Connected objects ineffective prevention: too many scores, no actions. AI can play the health GPS, linking habits and biology to propose, each week, 1–2 tenable decisions, without anxiety.
In 2024, 22% of French people wore a connected object on a daily basis (Insee). However, they remain helpless when it comes to prevention. A watch gives many indicators, but cannot answer the only question that matters: what am I changing today?
Useful prevention does not consist of monitoring everything but of relating what we do on a daily basis to what the body expresses, then translating this reading into tenable decisions. This is where technology, and AI in particular, is a game changer. It is not a question of adding new measures but of making health readable, hierarchical and personalized, with the non-negotiable condition of enlightening without worrying.
Too generic, too specific, too “dashboard”: Prevention still fails
Prevention has long been reduced to well-intentioned injunctions: “move more”, “sleep better”, “eat a balanced diet”. If true, this advice remains too general to adapt to real constraints, too guilt-inducing to make you want to stick to it and too vague to turn into an action plan. Above all, they do not answer the most important question: Where do I start so that it is fully adapted to my needs?
Another limitation is the “check-up” approach to prevention. An annual report gives a picture at a precise moment but says nothing about the trajectory. But health is a dynamic, made up of cycles, slow drifts, sometimes ruptures. Effective prevention cannot be an annual event but must detect changes and propose realistic adjustments before symptoms appear.
Finally, we confuse monitoring and understanding. Watches and apps have multiplied scores and dashboards as if they were enough to manage a life. But a score is not a decision and too many indicators give an illusion of control, without producing a plan. Prevention becomes a report when it should remain a compass.
Prevent without falling into anxiety
Health data can help as much as it can harm. Too many measurements quickly lead to too many interpretations, and the paradox is brutal because the stress generated degrades precisely what we are trying to improve (sleep, recovery, balance). Successful prevention should not produce hyper-vigilant individuals but people who are more lucid, capable of deciding, and more serene.
The solution is not to abandon analysis but to frame it. You can understand a lot without looking at everything at the same pace or with the same intensity. We need a clear hierarchy, based on steering indicators (those that we follow), exploration indicators (those that we open when a question arises) and confirmation indicators (that we check).
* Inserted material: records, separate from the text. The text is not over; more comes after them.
-- ==== Sys2Proof/WellFormed.lean ====
section
/-! DEFINITION. Which instructions the encodings can express. The operand types carry every bound but one: the byte of an illegal
opcode is one of the 105 (spec R117). -/

namespace Sys2Proof

def illegalOpcodes1 : List Byte :=
  [0x02#8, 0x03#8, 0x04#8, 0x07#8, 0x0B#8, 0x0C#8, 0x0F#8, 0x12#8, 0x13#8, 0x14#8, 0x17#8,
   0x1A#8, 0x1B#8, 0x1C#8, 0x1F#8, 0x22#8, 0x23#8, 0x27#8, 0x2B#8, 0x2F#8, 0x32#8]

def illegalOpcodes2 : List Byte :=
  [0x33#8, 0x34#8, 0x37#8, 0x3A#8, 0x3B#8, 0x3C#8, 0x3F#8, 0x42#8, 0x43#8, 0x44#8, 0x47#8,
   0x4B#8, 0x4F#8, 0x52#8, 0x53#8, 0x54#8, 0x57#8, 0x5A#8, 0x5B#8, 0x5C#8, 0x5F#8]

def illegalOpcodes3 : List Byte :=
  [0x62#8, 0x63#8, 0x64#8, 0x67#8, 0x6B#8, 0x6F#8, 0x72#8, 0x73#8, 0x74#8, 0x77#8, 0x7A#8,
   0x7B#8, 0x7C#8, 0x7F#8, 0x80#8, 0x82#8, 0x83#8, 0x87#8, 0x89#8, 0x8B#8, 0x8F#8]

def illegalOpcodes4 : List Byte :=
  [0x92#8, 0x93#8, 0x97#8, 0x9B#8, 0x9C#8, 0x9E#8, 0x9F#8, 0xA3#8, 0xA7#8, 0xAB#8, 0xAF#8,
   0xB2#8, 0xB3#8, 0xB7#8, 0xBB#8, 0xBF#8, 0xC2#8, 0xC3#8, 0xC7#8, 0xCB#8, 0xCF#8]

def illegalOpcodes5 : List Byte :=
  [0xD2#8, 0xD3#8, 0xD4#8, 0xD7#8, 0xDA#8, 0xDB#8, 0xDC#8, 0xDF#8, 0xE2#8, 0xE3#8, 0xE7#8,
   0xEB#8, 0xEF#8, 0xF2#8, 0xF3#8, 0xF4#8, 0xF7#8, 0xFA#8, 0xFB#8, 0xFC#8, 0xFF#8]

/-- The 105 illegal opcode bytes, as R117 lists them. -/
def illegalOpcodes : List Byte :=
  illegalOpcodes1 ++ illegalOpcodes2 ++ illegalOpcodes3 ++ illegalOpcodes4 ++ illegalOpcodes5

/-- Well-formed: an illegal opcode carries one of the 105 bytes (R117); every other instruction is. -/
def Instr.wf : Instr → Bool
  | .adcImm _ | .adcZp _ | .adcZpx _ | .adcAbs _ | .adcAbx _ | .adcAby _ | .adcIzx _ | .adcIzy _ => true
  | .sbcImm _ | .sbcZp _ | .sbcZpx _ | .sbcAbs _ | .sbcAbx _ | .sbcAby _ | .sbcIzx _ | .sbcIzy _ => true
  | .andImm _ | .andZp _ | .andZpx _ | .andAbs _ | .andAbx _ | .andAby _ | .andIzx _ | .andIzy _ => true
  | .oraImm _ | .oraZp _ | .oraZpx _ | .oraAbs _ | .oraAbx _ | .oraAby _ | .oraIzx _ | .oraIzy _ => true
  | .eorImm _ | .eorZp _ | .eorZpx _ | .eorAbs _ | .eorAbx _ | .eorAby _ | .eorIzx _ | .eorIzy _ => true
  | .bitZp _ | .bitAbs _ => true
  | .aslAcc | .aslZp _ | .aslZpx _ | .aslAbs _ | .aslAbx _ => true
  | .lsrAcc | .lsrZp _ | .lsrZpx _ | .lsrAbs _ | .lsrAbx _ => true
  | .rolAcc | .rolZp _ | .rolZpx _ | .rolAbs _ | .rolAbx _ => true
  | .rorAcc | .rorZp _ | .rorZpx _ | .rorAbs _ | .rorAbx _ => true
  | .cmpImm _ | .cmpZp _ | .cmpZpx _ | .cmpAbs _ | .cmpAbx _ | .cmpAby _ | .cmpIzx _ | .cmpIzy _ => true
  | .cpxImm _ | .cpxZp _ | .cpxAbs _ => true
  | .cpyImm _ | .cpyZp _ | .cpyAbs _ => true
  | .bcc _ => true
  | .bcs _ => true
  | .beq _ => true
  | .bne _ => true
  | .bmi _ => true
  | .bpl _ => true
  | .bvc _ => true
  | .bvs _ => true
  | .pha => true
  | .php => true
  | .pla => true
  | .plp => true
  | .jmpAbs _ | .jmpInd _ => true
  | .jsr _ => true
  | .rts => true
  | .brk => true
  | .rti => true
  | .tax => true
  | .tay => true
  | .txa => true
  | .tya => true
  | .tsx => true
  | .txs => true
  | .inx => true
  | .iny => true
  | .dex => true
  | .dey => true
  | .incZp _ | .incZpx _ | .incAbs _ | .incAbx _ => true
  | .decZp _ | .decZpx _ | .decAbs _ | .decAbx _ => true
  | .ldaImm _ | .ldaZp _ | .ldaZpx _ | .ldaAbs _ | .ldaAbx _ | .ldaAby _ | .ldaIzx _ | .ldaIzy _ => true
  | .ldxImm _ | .ldxZp _ | .ldxZpy _ | .ldxAbs _ | .ldxAby _ => true
  | .ldyImm _ | .ldyZp _ | .ldyZpx _ | .ldyAbs _ | .ldyAbx _ => true
  | .staZp _ | .staZpx _ | .staAbs _ | .staAbx _ | .staAby _ | .staIzx _ | .staIzy _ => true
  | .stxZp _ | .stxZpy _ | .stxAbs _ => true
  | .styZp _ | .styZpx _ | .styAbs _ => true
  | .clc => true
  | .cld => true
  | .cli => true
  | .clv => true
  | .sec => true
  | .sed => true
  | .sei => true
  | .nop => true
  | .illegal op => illegalOpcodes.contains op

end Sys2Proof
end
This structure protects against the obsession with everyday life while retaining the power of a global vision. A good prevention tool should not encourage you to look more but to understand better. Like a GPS, it doesn’t ask you to monitor every meter traveled but helps you choose a direction, correct the trajectory, and avoid dead ends.
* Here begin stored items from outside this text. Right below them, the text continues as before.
-- ==== Sys2Proof/Decode.lean ====
section
/-! DEFINITION. The opcode table (spec R114 to R117), the decoder and the encoder (R100, R101, R118). -/

namespace Sys2Proof

/-! ### Words and bytes (R10, R11, R75) -/

/-- `hi:lo`, also `(hi << 8) | lo`: the word with `hi` in bits 15..8 (R11). -/
def mkWord (hi lo : Byte) : Word := (hi.setWidth 16 <<< 8) ||| lo.setWidth 16

/-- `v[7:0]` of a word. -/
def loByte (w : Word) : Byte := w.extractLsb' 0 8

/-- `v[15:8]` of a word: its page (R19). -/
def hiByte (w : Word) : Byte := w.extractLsb' 8 8

/-! ### The opcode table -/

/-- The operand bytes of each mode (R101). -/
def Mode.operandSize : Mode → OperandSize
  | .acc | .imp => .none
  | .imm | .zp | .zpx | .zpy | .izx | .izy | .rel => .byte
  | .abs | .abx | .aby | .ind => .word

/-- The legal opcodes 0x00 to 0x0F (R115). -/
def opcodeRows0x : List OpcodeRow :=
  [ ⟨0x00#8, .brk, .imp, 7, .fixed, fun _ _ => .brk⟩,
    ⟨0x01#8, .ora, .izx, 6, .fixed, fun zz _ => .oraIzx zz⟩,
    ⟨0x05#8, .ora, .zp, 3, .fixed, fun zz _ => .oraZp zz⟩,
    ⟨0x06#8, .asl, .zp, 5, .fixed, fun zz _ => .aslZp zz⟩,
    ⟨0x08#8, .php, .imp, 3, .fixed, fun _ _ => .php⟩,
    ⟨0x09#8, .ora, .imm, 2, .fixed, fun nn _ => .oraImm nn⟩,
    ⟨0x0A#8, .asl, .acc, 2, .fixed, fun _ _ => .aslAcc⟩,
    ⟨0x0D#8, .ora, .abs, 4, .fixed, fun ll hh => .oraAbs (mkWord hh ll)⟩,
    ⟨0x0E#8, .asl, .abs, 6, .fixed, fun ll hh => .aslAbs (mkWord hh ll)⟩ ]

/-- The legal opcodes 0x10 to 0x1F (R115). -/
def opcodeRows1x : List OpcodeRow :=
  [ ⟨0x10#8, .bpl, .rel, 2, .branch, fun oo _ => .bpl oo⟩,
    ⟨0x11#8, .ora, .izy, 5, .pageCross, fun zz _ => .oraIzy zz⟩,
    ⟨0x15#8, .ora, .zpx, 4, .fixed, fun zz _ => .oraZpx zz⟩,
    ⟨0x16#8, .asl, .zpx, 6, .fixed, fun zz _ => .aslZpx zz⟩,
    ⟨0x18#8, .clc, .imp, 2, .fixed, fun _ _ => .clc⟩,
    ⟨0x19#8, .ora, .aby, 4, .pageCross, fun ll hh => .oraAby (mkWord hh ll)⟩,
    ⟨0x1D#8, .ora, .abx, 4, .pageCross, fun ll hh => .oraAbx (mkWord hh ll)⟩,
    ⟨0x1E#8, .asl, .abx, 7, .fixed, fun ll hh => .aslAbx (mkWord hh ll)⟩ ]

/-- The legal opcodes 0x20 to 0x2F (R115). -/
def opcodeRows2x : List OpcodeRow :=
  [ ⟨0x20#8, .jsr, .abs, 6, .fixed, fun ll hh => .jsr (mkWord hh ll)⟩,
    ⟨0x21#8, .and, .izx, 6, .fixed, fun zz _ => .andIzx zz⟩,
    ⟨0x24#8, .bit, .zp, 3, .fixed, fun zz _ => .bitZp zz⟩,
    ⟨0x25#8, .and, .zp, 3, .fixed, fun zz _ => .andZp zz⟩,
    ⟨0x26#8, .rol, .zp, 5, .fixed, fun zz _ => .rolZp zz⟩,
    ⟨0x28#8, .plp, .imp, 4, .fixed, fun _ _ => .plp⟩,
    ⟨0x29#8, .and, .imm, 2, .fixed, fun nn _ => .andImm nn⟩,
    ⟨0x2A#8, .rol, .acc, 2, .fixed, fun _ _ => .rolAcc⟩,
    ⟨0x2C#8, .bit, .abs, 4, .fixed, fun ll hh => .bitAbs (mkWord hh ll)⟩,
    ⟨0x2D#8, .and, .abs, 4, .fixed, fun ll hh => .andAbs (mkWord hh ll)⟩,
    ⟨0x2E#8, .rol, .abs, 6, .fixed, fun ll hh => .rolAbs (mkWord hh ll)⟩ ]

/-- The legal opcodes 0x30 to 0x3F (R115). -/
def opcodeRows3x : List OpcodeRow :=
  [ ⟨0x30#8, .bmi, .rel, 2, .branch, fun oo _ => .bmi oo⟩,
    ⟨0x31#8, .and, .izy, 5, .pageCross, fun zz _ => .andIzy zz⟩,
    ⟨0x35#8, .and, .zpx, 4, .fixed, fun zz _ => .andZpx zz⟩,
    ⟨0x36#8, .rol, .zpx, 6, .fixed, fun zz _ => .rolZpx zz⟩,
    ⟨0x38#8, .sec, .imp, 2, .fixed, fun _ _ => .sec⟩,
    ⟨0x39#8, .and, .aby, 4, .pageCross, fun ll hh => .andAby (mkWord hh ll)⟩,
    ⟨0x3D#8, .and, .abx, 4, .pageCross, fun ll hh => .andAbx (mkWord hh ll)⟩,
    ⟨0x3E#8, .rol, .abx, 7, .fixed, fun ll hh => .rolAbx (mkWord hh ll)⟩ ]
AI as GPS: connecting everyday life and biology and translating them into actions
What is changing today is not the collection but the ability to connect. Everyday signals (sleep, activity, perceived stress, etc.) provide context, while biology and diagnosis provide physiological reality. Taken separately, these two worlds are shaky: lifestyle optimization can become subjective, and biology can remain a list of results without translation. Together, they finally allow us to understand what works individually. Prevention becomes reasoning, not a verdict.
Technology is not intended to replace the doctor. It aims to make health understandable by aggregating data, organizing them, making them coherent, and above all by giving them a reading over time. An indicator only has meaning in its history with its cycles, its variations, sometimes its ruptures. Without a diagnostic layer, we can improve the feeling without understanding the underlying trajectory, or the opposite. Linking everyday life to concrete markers is what allows us to prioritize and act sooner.
This is where AI is most useful. She is not interesting when she prophesies but when she clarifies. It sorts out the essentials of the secondary, contextualizes (history, trends, normal variability), explains without jargon, and proposes concrete actions. Above all, it establishes a learning logic which consists of testing a simple change, observing the effect and only keeping what works. We move away from the judgment between good and bad to enter into a realistic routine of continuous improvement.
The next step in prevention is not to produce more data but to make health understandable, actionable and calm. AI can democratize access to an extended understanding of oneself provided that one simple rule is respected: to enlighten and guide, rather than monitor and worry. The question now is whether we want tools that increase notifications, or solutions that help us make one or two long-term decisions every week.